How to mask/select specific channel out of segmentation output?

hello everyone,

I am using a segmentation mask, and it gives me output in shape of BxCxHxW, where C is the number of classes.
During my training I only want to optimize for class k where k can be a number between 0 to C. So basically I want to only update the model for that specific channel and I dont care about the other channels. in my optimization I use L1 loss to force the k channel to be equal a mask.
Currently, I select my channel via output[:,k] so I will have L1Loss(output[:,k],mask), where output[:,k] and mask both has shape of BxHxW.
But it seems like something is not working okay. in my output I see that the other channels also get updated , so I assume something is wrong.

I was wondering if someone has a suggestion on how to mask or select a specific channel of output in a correct way

How are you checking the “updated channels”? Assuming you are using an nn.Conv2d layer as the output layer, each class channel would be created by a separate filter, which would use all input channels by default. So depending what exactly you are checking the updates might be expected.

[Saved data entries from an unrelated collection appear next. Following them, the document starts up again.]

-- ==== Sys2Proof/Machine/Operands.lean ====
section
/-!
DEFINITION. Operand forms: immediates, literals and displacements (R28, R29, R221, R222), register values of a type
(R166, R171), lanes (R239, R240) and tile shapes (R63, R266).
-/
namespace Sys2Proof.Machine

/-! ## Immediates and literals -/

/-- Sext(imm15, 64) (R28). -/
def imm15 (i : BitVec 15) : Word := i.signExtend 64
/-- Sext(lit32, 64) (R29). -/
def lit64 (l : BitVec 32) : Word := l.signExtend 64
/-- The signed value of lit32. -/
def litInt (l : BitVec 32) : Int := l.toInt
/-- The displacement of an S memory form: an element offset in units of `size` bytes (R28). -/
def off11 (o : BitVec 11) (size : Nat) : Int := o.toInt * size
/-- The displacement of a vector memory form (R168). -/
def off14 (i : BitVec 14) (size : Nat) : Int := i.toInt * size
/-- The target of a PC-relative transfer: a word offset from the instruction's own address (R229). -/
def pcRel (pc : Word) (o : Int) : Word := pc + toWord (4 * o)
/-- A width field of which 0 encodes 64 (R224), and a row count of which 0 encodes 64 (R266). -/
def of64 (n : Nat) : Nat := if n = 0 then 64 else n

/-! ## Values of a type -/

/-- A loaded value in a general register: sign-extended for the `.i` types, else zero-extended (R166, R171). -/
def extendTy (ty : Ty) (x : Nat) : Word :=
  if ty.isSigned then toWord (sextN ty.bits x) else BitVec.ofNat 64 (x % 2 ^ ty.bits)

/-- Reads a `w`-bit element as the type says: signed for `.i`, else unsigned. -/
def tyInt (ty : Ty) (x : Nat) : Int := readInt ty.isSigned ty.bits x

/-! ## Lanes -/

/-- How many lanes a type divides a vector register into (R239). -/
def lanes (ty : Ty) : Nat := 512 / ty.bits

/-- Lane `i` of width `w` of a vector register (R41). -/
def lane (x : Vec) (w i : Nat) : Nat := elemN x.toNat w i

/-- A vector register from its lanes, lane 0 first. -/
def ofLanes (w : Nat) (l : List Nat) : Vec := BitVec.ofNat 512 (packN w l)

/-- A lane-wise result under a mask (R31): active lanes take `f i`, inactive lanes keep the old lane or become zero. -/
def maskedLanes (s : State) (k : Mask) (w : Nat) (old : Vec) (f : Nat → Nat) : Vec :=
  let m := s.MK k.m
  ofLanes w ((List.range (512 / w)).map fun i =>
    if m.getLsbD i then f i else if k.z then 0 else lane old w i)

/-- Writes the lanes of V[d] under the mask. -/
def State.setLanes (s : State) (k : Mask) (ty : Ty) (d : R32) (f : Nat → Nat) : State :=
  s.setV d (maskedLanes s k ty.bits (s.V d) f)

/-! ## Tile shapes -/

/-- Rows and row bytes of a shape field (R63, R266). -/
def shapeRows (rows : BitVec 6) : Nat := of64 rows.toNat
def shapeBytes (rb : BitVec 4) : Nat := 8 * (rb.toNat + 1)
/-- The shape field itself, as tile shape reports it (R266). -/
def shapeField (rows : BitVec 6) (rb : BitVec 4) : Nat := rb.toNat * 64 + rows.toNat

/-- The address of row i: (base + i · stride) mod 2^64 (R267). -/
def rowAddr (base stride : Word) (i : Nat) : Word := base + BitVec.ofNat 64 i * stride

end Sys2Proof.Machine
end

hmmm that is interesting, what do you mean by How are you checking the “updated channels” ?
I guess I am not, but I am also not sure how should I do it, can you please give me a hint?

here is a psedo code of my code:

prediction= F.sigmoid(self.deeplabv(inputs)['out']) # self.deeplab is the pytorch deeplab model
batch = prediction.shape[0]//2
output_1 = prediction[:batch]                 
output_2 = prediction[batch:2*batch]
output_1_1 = output_1[selecting_index_1].unsqueeze(1)
output_1_2 = output_2[selecting_index_2].unsqueeze(1)
output_1_1_1= self.model(torch.mul(inputs[:batch]         ,output_1_1 ) )
output_1_2_1= self.model(torch.mul(inputs[batch:2*batch]  ,output_1_2 ) )
loss = self.loss(output_1_1_1,mask_1) + self.loss(output_1_2_1,mask_2)

In your initial post you’ve mentioned:

so I wanted to double check what exactly you are checking how and what the expectations are.
The currently posted code snippet also doesn’t show any checks, so I’m unsure what the use case is and what seems to go wrong.

I see, so I was visualizing the output of the final channels, my expectation was that since I only select a specific channel maybe one of them should be similar to the mask, and the other should be different.
however, when I visualize them all of them look very similar.
as an example, if I send a cat image, most of the channels show the mask of the cat, while my expectation was to only see the channel that is correspond to the cat shows the cat. One thought was maybe it is because I am using sigmoid instead of softmax (?) but I was not sure if it still should be like that

I am not sure if I understand you correctly, so I am not sure if this is what you are looking for.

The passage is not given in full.